Using scope resolution operator in C

0 votes
I'm studying C++ and I never know when I'll need to use::.

I am aware that I must use std:: in front of cout and cin.

Does this imply that the developers who built the iostream file established a namespace named std and placed the methods cin and cout in that namespace?

I had to add:: when I built a new class that wasn't in the same file as main() for some reason.

For example, if I construct a class called A, why do I have to add A:: in front of a function I write, even if I don't place it in a namespace?

For instance, void A::printStuff().

Why don't I have to add main::printStuff if I construct a function in main?
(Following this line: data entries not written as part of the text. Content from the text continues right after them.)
-- ==== Sys2Proof/Machine/Recovery.lean ====
section
/-! DEFINITION. Power-on reset (R13) and the recovery of the alibi store (R113 to R115, R61, R64, R14). -/

namespace Sys2Proof.Machine

/-! ## Power-on reset -/

/-- What the flash operation broken off by the reset leaves of a header mark (log entry 14). -/
def brokenMark (fate : FlashFate) (i : Nat) (applied : Header → Header) (l : List FlashSector) : List FlashSector :=
  match fate with
  | .notApplied => l
  | .applied => Flash.modify i (fun x => { x with header := applied x.header }) l
  | .damaged => Flash.modify i (fun x => { x with header := .damaged }) l

/-- What it leaves of a record program: a part-programmed slot reads DAMAGED. -/
def brokenProgram (fate : FlashFate) (i : Nat) (u : UsedSlot) (l : List FlashSector) : List FlashSector :=
  match fate with
  | .notApplied => l
  | .applied => Flash.program i u l
  | .damaged => Flash.program i .cleared l

/-- What it leaves of an erase pulse. -/
def brokenPulse (fate : FlashFate) (i : Nat) (l : List FlashSector) : List FlashSector :=
  match fate with
  | .notApplied => l
  | .applied => Flash.modify i (fun _ => { header := .blank, slots := [] }) l
  | .damaged => Flash.modify i (fun x => { x with header := .damaged }) l

/-- The flash array after the operation in progress was broken off (log entry 14). -/
def State.brokenFlash (fate : FlashFate) (s : State) : List FlashSector :=
  let x := s.store
  match x.op with
  | .idle | .read | .verify => s.flash
  | .programHead =>
    match x.queue, x.active with
    | .write r :: _, some i => brokenProgram fate i (.record x.next r) s.flash
    | _, _ => s.flash
  | .programCopy c =>
    match x.current c, x.active with
    | some k, some i => brokenProgram fate i (.record x.next (.cal { k.fields with carried := true })) s.flash
    | _, _ => s.flash
  | .markFull i released => brokenMark fate i (markFullOn released) s.flash
  | .markInUse i seq => brokenMark fate i (fun _ => .marked (some seq) false false) s.flash
  | .markReleased i => brokenMark fate i markReleasedOn s.flash
  | .pulse _ =>
    match x.erase with
    | some e => brokenPulse fate e.sector s.flash
    | none => s.flash

/-- The printer with its sensors sampled (R190). -/
def Printer.sampled (p : Pins) : Printer :=
  let r : Reasons :=
    { paperOut := !p.paperPresent, coverOpen := p.coverOpen, headHot := decide (65 ≤ p.headTemp),
      lowSupply := decide (p.headSupply < 180), cutterJam := !p.cutterHome }
  { Printer.reset with
    reasons := r, engine := if r.any then .suspended else .idle, paperPresent := p.paperPresent, paperLow := p.paperLow,
    coverOpen := p.coverOpen, cutterHome := p.cutterHome, headSupply := p.headSupply, headTemp := p.headTemp }

/-- A port at power-on reset (R166): a fitted one takes its state from its sensor. -/
def Drawer.sampled (fitted high : Bool) (overdue : Timer) : Drawer :=
  let d := { Drawer.reset fitted with levelHigh := high }
  if fitted && high then { d with sensorOpen := true, state := .opened, overdueTimer := overdue } else d

/-- The card reader at power-on reset (R141, R144). -/
def Card.powerOn (p : Pins) (left : Timer) : Card :=
  { Card.reset with frontClosed := p.cardFrontClosed, rearClosed := p.cardRearClosed }.sampled left

/-- Every block at its values for power-on reset (R13), its pins sampled without waiting; flash is kept. A card slot found in
READER_FAULT raises CARD_STATE (R143). DEDUCED: a suspension reason that the reset sets raises no PRINT_STATE (R190, R191; log entry
57). -/
def evPowerOnReset (pins : Pins) (fate : FlashFate) (s : State) : State :=
  let ch := { Channel.reset with watchdog := s.timer Config.watchdogMs }
  let r : State :=
    { State.reset with
      clock := s.clock, link := { Link.reset with rateHigh := pins.rateHigh, hrdy := pins.hrdy }, chP := ch, chB := ch
      cal := { Calib.reset with switchClosed := pins.metrologyClosed }, flash := s.brokenFlash fate
      card := Card.powerOn pins (s.timer (Card.reset.leftS * 1000))
      drw1 := Drawer.sampled true pins.drawer1High (s.timer ((Drawer.reset true).overdueS * 1000))
      drw2 := Drawer.sampled false pins.drawer2High none
      prn := Printer.sampled pins, pending := s.pending }
  if r.card.seat = .readerFault then r.raiseCard .fault else r

/-! ## The scan (R113) -/

/-- What the scan found at one sector. -/
structure Found where
  header  : Header
  slots   : List UsedSlot
  health  : List Health
  blankOk : Bool
  eraseOk : Bool
  first   : Option Nat
  deriving DecidableEq, Repr

/-- The record of a slot that reads OK or CORRECTED, before its position is judged. -/
def readable (u : UsedSlot) (h : Health) : Option (Nat × RecordBody) :=
  match u, h with
  | .record n r, .clean | .record n r, .corrected => some (n, r)
  | _, _ => none

/-- The first number that the slots of a sector fix themselves (R113); `k` is the position of the head. DESIGN CHOICE: a number not
above its position fixes the first number as 0 (log entry 54). -/
def fixFirst : Nat → List UsedSlot → List Health → Option Nat
  | _, [], _ => none
  | k, u :: us, hs =>
    match readable u (hs.headD .clean) with
    | some (n, _) => if n = 0 then fixFirst (k + 1) us hs.tail else some (n - k)
    | none => fixFirst (k + 1) us hs.tail

/-- One sector as the scan finds it. -/
def Found.of (f : FlashSector) (x : SectorScan) : Found :=
  { header := x.header.getD f.header, slots := f.slots, health := x.slots, blankOk := x.blankOk && f.slots.isEmpty,
    eraseOk := x.eraseOk, first := fixFirst 0 f.slots x.slots }

/-- The sequence number of a sector in use. -/
def Found.seq (f : Found) : Option Nat :=
  match f.header with
  | .marked (some q) _ _ => some q
  | _ => none

def Found.isFull (f : Found) : Bool :=
  match f.header with
  | .marked _ full _ => full
  | _ => false

def Found.isReleased (f : Found) : Bool :=
  match f.header with
  | .marked _ _ released => released
  | _ => false

/-- The positions of the sectors in use, in order of sequence number. -/
def inUseOrder (l : List Found) : List Nat :=
  ((l.zipIdx.filterMap fun f => f.1.seq.map fun q => (q, f.2)).insertionSort fun a b => a.1 ≤ b.1).map Prod.snd

/-- First numbers not fixed by a sector itself follow the sector before it (R113); `prev` is the number after that one's last. -/
def fillForward : Option Nat → List Found → List Found
  | _, [] => []
  | prev, f :: fs =>
    let f := if f.first.isNone ∧ f.slots ≠ [] then { f with first := prev } else f
    f :: fillForward (f.first.map (· + f.slots.length)) fs

/-- Or else they precede the next sector in use (R113). DESIGN CHOICE: a first number that would so fall below 1 is not fixed (log
entry 50). -/
def fillBackward : List Found → List Found
  | [] => []
  | f :: fs =>
    let fs := fillBackward fs
    match f.first, (fs.head?).bind (·.first) with
    | none, some g =>
      if f.slots ≠ [] ∧ f.slots.length < g then { f with first := some (g - f.slots.length) } :: fs else f :: fs
    | _, _ => f :: fs

/-- The sectors in use with their positions, in order of sequence number, their first numbers fixed where they can be. -/
def settled (l : List Found) : List (Found × Nat) :=
  let order := inUseOrder l
  let blank : Found := { header := .blank, slots := [], health := [], blankOk := true, eraseOk := true, first := none }
  (fillBackward (fillForward none (order.map fun i => l.getD i blank))).zip order

/-- A sector in use is kept when it has no used slot or its first number is fixed (R113). -/
def Found.kept (f : Found) : Bool := f.slots.isEmpty || f.first.isSome

/-- The outcomes of a sector's used slots from position `k`; where no first number could be fixed, every slot is DAMAGED. -/
def slotOutcomes (first : Option Nat) : Nat → List UsedSlot → List Health → List ReadEntry
  | _, [], _ => []
  | k, u :: us, hs =>
    (match first with
      | some f => u.outcome (f + k) (hs.headD .clean)
      | none => ⟨.damaged, none⟩) :: slotOutcomes first (k + 1) us hs.tail

def Found.outcomes (f : Found) : List ReadEntry := slotOutcomes f.first 0 f.slots f.health

/-! ## What recovery takes from the slots (R114, R61, R64) -/

/-- The records read OK or CORRECTED, with their numbers. -/
def recordsOf (l : List (Found × Nat)) : List (Nat × RecordBody) :=
  ((l.filter fun f => f.1.kept).map fun f => f.1.outcomes.filterMap (·.record)).flatten

/-- Is a number above that of the record chosen so far? -/
def aboveChosen (n : Nat) : Option CurrentCal → Bool
  | some b => decide (b.number < n)
  | none => true

/-- The calibration chosen for a channel: the highest-numbered valid CAL record of it (R61). -/
def chosenCal (c : Ch) (l : List (Nat × RecordBody)) : Option CurrentCal :=
  l.foldl (fun best x => match x.2 with
    | .cal k =>
      if k.channel = c ∧ k.cal.valid c ∧ aboveChosen x.1 best then some { number := x.1, fields := k } else best
    | .sale _ => best) none

/-- The highest transaction number among the SALE records (R64, R114). -/
def highestTxn (l : List (Nat × RecordBody)) : Nat :=
  l.foldl (fun best x => match x.2 with | .sale r => max best r.txn | .cal _ => best) 0

/-- The next number (R114). -/
def nextNumber (l : List (Found × Nat)) : Nat :=
  match ((l.filter fun f => f.1.kept && !f.1.slots.isEmpty).getLast?).bind fun f => f.1.first.map (· + f.1.slots.length) with
  | some n => n
  | none => 1

/-- The release point: the last number of the newest FULL sector with the RELEASED mark (R114). -/
def recoveredPoint (l : List (Found × Nat)) : Nat :=
  match (l.filter fun f => f.1.kept && f.1.isFull && f.1.isReleased).getLast? with
  | some f => f.1.first.getD 0 + f.1.slots.length - 1
  | none => 0

/-! ## The sectors settled (R115) -/

/-- The table entry of a sector in use as its header gives it; an ACTIVE candidate is ACTIVE for now. -/
def Found.entry (f : Found) : SectorEntry :=
  { state := if f.isFull then .full else .active, seq := f.seq.getD 0, first := if f.slots.isEmpty then none else f.first,
    used := f.slots.length, released := f.isReleased, pending := false }

/-- Step 1 at one sector not kept: a blank one that passes its check is ERASED, any other is erased, and ends ERASED or
RETIRED. -/
def Found.erasedEntry (f : Found) : SectorEntry :=
  if (f.header = .blank ∧ f.blankOk) ∨ f.eraseOk then SectorEntry.blank else { SectorEntry.blank with state := .retired }

/-- The flash of a sector that recovery erased. -/
def Found.erasedFlash (f : Found) : FlashSector :=
  if (f.header = .blank ∧ f.blankOk) ∨ f.eraseOk then { header := .blank, slots := [] }
  else { header := .damaged, slots := f.slots }

/-- Recovery under way: the store, the array, and whether the marks still to come verify. -/
structure Recov where
  store : Store
  flash : List FlashSector
  marks : List Bool
  deriving DecidableEq, Repr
I realise my query is probably complex, but could someone please assist me?
Jun 22, 2022 in C++ by Nicholas
• 7,760 points
569 views

1 answer to this question.

0 votes

You're mostly correct regarding cout and cin. They are objects (rather than functions) specified under the std namespace. The following are their C++ standard declarations:

Header <iostream> synopsis

#include <ios>
#include <streambuf>
#include <istream>
#include <ostream>

namespace std {
  extern istream cin;
  extern ostream cout;
  extern ostream cerr;
  extern ostream clog;

  extern wistream wcin;
  extern wostream wcout;
  extern wostream wcerr;
  extern wostream wclog;
}

The scope resolution operator is denoted by ::. 

Because the identifiers cout and cin are declared within std, we must qualify them with std::.
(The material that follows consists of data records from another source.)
-- ==== Sys2Proof/Certificates/Slice0/Obligations.lean ====
section
/-! DEFINITION. The statements for the provers, chapter by chapter of the manual; each docstring names the rules it formalises.
Throughout, `.chooseFrame` is the choice of an idle transmitter with which a command ends (R3, R11; log entry 8), and the moment at
which an expiry leaves the clock, `max s.clock w`, is the MODEL'S CHOICE (log entry 2). -/

open Sys2Proof Sys2Proof.Machine

/-! ## The step -/

/-- The command at the front of the queue runs on the state with the queue's rest, and its outcome is the step's. -/
def Obligations.StepRunsTheFrontCommand : Prop :=
  ∀ (s : State) (c : Instr) (rest : List Instr), step { s with pending := c :: rest } = exec c { s with pending := rest }

/-- The MODEL'S CHOICE of log entry 2: on an empty queue a millisecond passes, and an idle transmitter chooses. -/
def Obligations.EmptyQueueLetsAMillisecondPass : Prop :=
  ∀ s : State, s.pending = [] → step s = .next ({ s with clock := s.clock + 1 } : State).chooseFrame

/-! ## The lane link (chapter 1) -/

/-- R3, R9, R10, R11: a transmitter that is sending chooses nothing; an idle one chooses the oldest filled reply, or else the
first filled slot of the order of R11, which is emptied; its first byte starts if HRDY is asserted. A change of HRDY, the end of
a byte and the end of a frame change nothing else of the part: a byte starts only while HRDY is asserted, one that has started
is completed, and a reply leaves the queue with its last byte. That BYTE_SENT and FRAME_SENT change nothing with no frame in
transmission is the MODEL'S CHOICE (log entry 10). -/
def Obligations.TransmitterChoosesAndSendsOneFrame : Prop :=
  (∀ l : Link,
      (l.tx.isSome = true → l.choose = l)
      ∧ (∀ f rest, l.tx = none → l.replies = f :: rest →
          l.choose = { l with tx := some { bytes := f.bytes, index := 0, inFlight := l.hrdy, isReply := true } })
      ∧ (∀ before k after body, l.tx = none → l.replies = [] →
          [Slot.laneReady, .calState, .storeState, .priceResult, .txnState, .bagState, .drawer1, .drawer2, .cardState,
            .printState, .weightP, .weightB] = before ++ k :: after →
          (∀ j ∈ before, l.slots.get j = none) → l.slots.get k = some body →
          l.choose = { l with
            tx := some { bytes := ({ kind := Byte.of k.kind, tag := 0, body := body } : Frame).bytes, index := 0,
                         inFlight := l.hrdy, isReply := false }
            slots := l.slots.set k none })
      ∧ (l.tx = none → l.replies = [] → (∀ k, l.slots.get k = none) → l.choose = l))
    ∧ (∀ s : State,
      (∀ asserted, exec (.hrdyChange asserted) s = .next ({ s with link := { s.link with
          hrdy := asserted
          tx := s.link.tx.map fun t => { t with inFlight := t.inFlight || asserted } } } : State).chooseFrame)
      ∧ (∀ t, s.link.tx = some t → t.inFlight = true → t.index + 1 < t.bytes.length →
          exec .byteSent s = .next { s with link := { s.link with
            tx := some { t with index := t.index + 1, inFlight := s.link.hrdy } } })
      ∧ (∀ t, s.link.tx = some t → t.inFlight = true → t.index + 1 = t.bytes.length →
          exec .frameSent s = .next ({ s with link := { s.link with
            tx := none
            replies := if t.isReply then s.link.replies.tail else s.link.replies } } : State).chooseFrame)
      ∧ (s.link.tx = none → exec .byteSent s = .next s.chooseFrame ∧ exec .frameSent s = .next s.chooseFrame))

/-- R1, R2: a byte is lost to a framing error or a full buffer, and the next one stored carries the loss mark; any other byte
joins the buffer with its marks, and the framer examines the buffer (R5, R6). LRDY falls at 1,536 bytes and rises when the
buffer has emptied. R6: when the line has been quiet for more than 20 ms, incomplete candidates at the head are abandoned.
Nothing else of the part changes. When a candidate with a loss mark is discarded is the MODEL'S reading (verdict, log entry
61). -/
def Obligations.ReceivedByteIsStoredOrLost : Prop :=
  ∀ (s : State) (byte : Byte) (gap framingError : Bool),
    (framingError = true ∨ 2048 ≤ s.link.rx.length →
      exec (.byteReceived byte gap framingError) s =
        .next ({ s with link := { s.link with lineQuiet := false, lossNext := true } } : State).chooseFrame)
    ∧ (framingError = false → s.link.rx.length < 2048 →
      ∃ rx, hunted false (s.link.rx ++ [{ byte := byte, gap := gap, loss := s.link.lossNext }]) rx
        ∧ exec (.byteReceived byte gap framingError) s = .next ({ s with link := { s.link with
            lineQuiet := false, lossNext := false, rx := rx
            lrdy := if rx = [] then true else if 1536 ≤ s.link.rx.length + 1 then false else s.link.lrdy } } : State).chooseFrame)
    ∧ (∃ rx, hunted true s.link.rx rx
      ∧ exec .candidateAbandoned s = .next ({ s with link := { s.link with
          lineQuiet := true, rx := rx, lrdy := if rx = [] then true else s.link.lrdy } } : State).chooseFrame)

/-- R2: whatever the command, LRDY is not reasserted before the buffer has emptied completely. -/
def Obligations.LrdyRisesOnlyOnAnEmptyBuffer : Prop :=
  ∀ s t : State, step s = .next t → s.link.lrdy = false → t.link.lrdy = true → t.link.rx = []

/-- R4, R5, R6: the bytes of a frame of at most 1,024 body bytes, received without gap or loss behind any sync byte, are read
back as that frame, with whatever bytes follow it left over. -/
def Obligations.FrameBytesReadBackAsTheFrame : Prop :=
  ∀ (l : Link) (f : Frame) (first : RxByte) (more : List RxByte),
    f.body.length ≤ 1024 → first.byte = 0xA5 →
    l.rx = first :: (f.bytes.tail.map fun b => { byte := b, gap := false, loss := false }) ++ more →
    l.headFrame = some (f, more)

/-- R5, R7, section 1.4: a good frame that carries a row's request, with every operand of the row at every value, runs that row
once its bytes have left the buffer. (A TARE frame with an action above 2 and a CAL_POINT frame with a point above 1 are no
row's.) LANE_RESET, which only sets the reset-in-progress flag at its taking, is stated in
LaneResetInTwoSteps. -/
def Obligations.RequestFrameRunsItsRow : Prop :=
  ∀ (s : State) (c : Instr) (f : Frame) (rest : List RxByte),
    c.frame? = some f → f.kind ≠ 0x03 → s.link.headFrame = some (f, rest) → s.link.mayTake = true →
    exec .frameTaken s = exec c (s.setLink { s.link with rx := rest }.hunt)

/-- R5, R7, R8: a frame waits while no place is free or a reset is under way; one of an unknown kind is answered UNKNOWN_KIND
with the kind, and one of a known kind with a body that its kind does not have is answered BAD_FRAME. -/
def Obligations.FrameWaitsOrIsRefusedByTheLink : Prop :=
  ∀ (s : State) (f : Frame) (rest : List RxByte), s.link.headFrame = some (f, rest) →
    (s.link.mayTake = false → exec .frameTaken s = .next s.chooseFrame)
    ∧ (s.link.mayTake = true → knownKind f.kind.toNat = false →
        exec .frameTaken s = .next ({ s with link := { { s.link with rx := rest }.hunt with
          replies := s.link.replies ++ [{ kind := 0x7F, tag := f.tag, body := [0x05, f.kind] }] } } : State).chooseFrame)
    ∧ (s.link.mayTake = true → knownKind f.kind.toNat = true → parseBody f.kind.toNat f.body = none →
        exec .frameTaken s = .next ({ s with link := { { s.link with rx := rest }.hunt with
          replies := s.link.replies ++ [{ kind := f.kind + 0x40, tag := f.tag, body := [0x03] }] } } : State).chooseFrame)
Classes function similarly to namespaces in that the names stated within the class belong to the class. 

As an example:

class foo
{
  public:
    foo();
    void bar();
};

The foo function Object() { [native code] } is a member of the foo class. 

They share the same name because the function Object() { [native code] } is the same. 

The function bar is also a foo member.

Because they are members of foo, we must qualify their names when referring to them outside of the class. 

After all, they are members of that group. 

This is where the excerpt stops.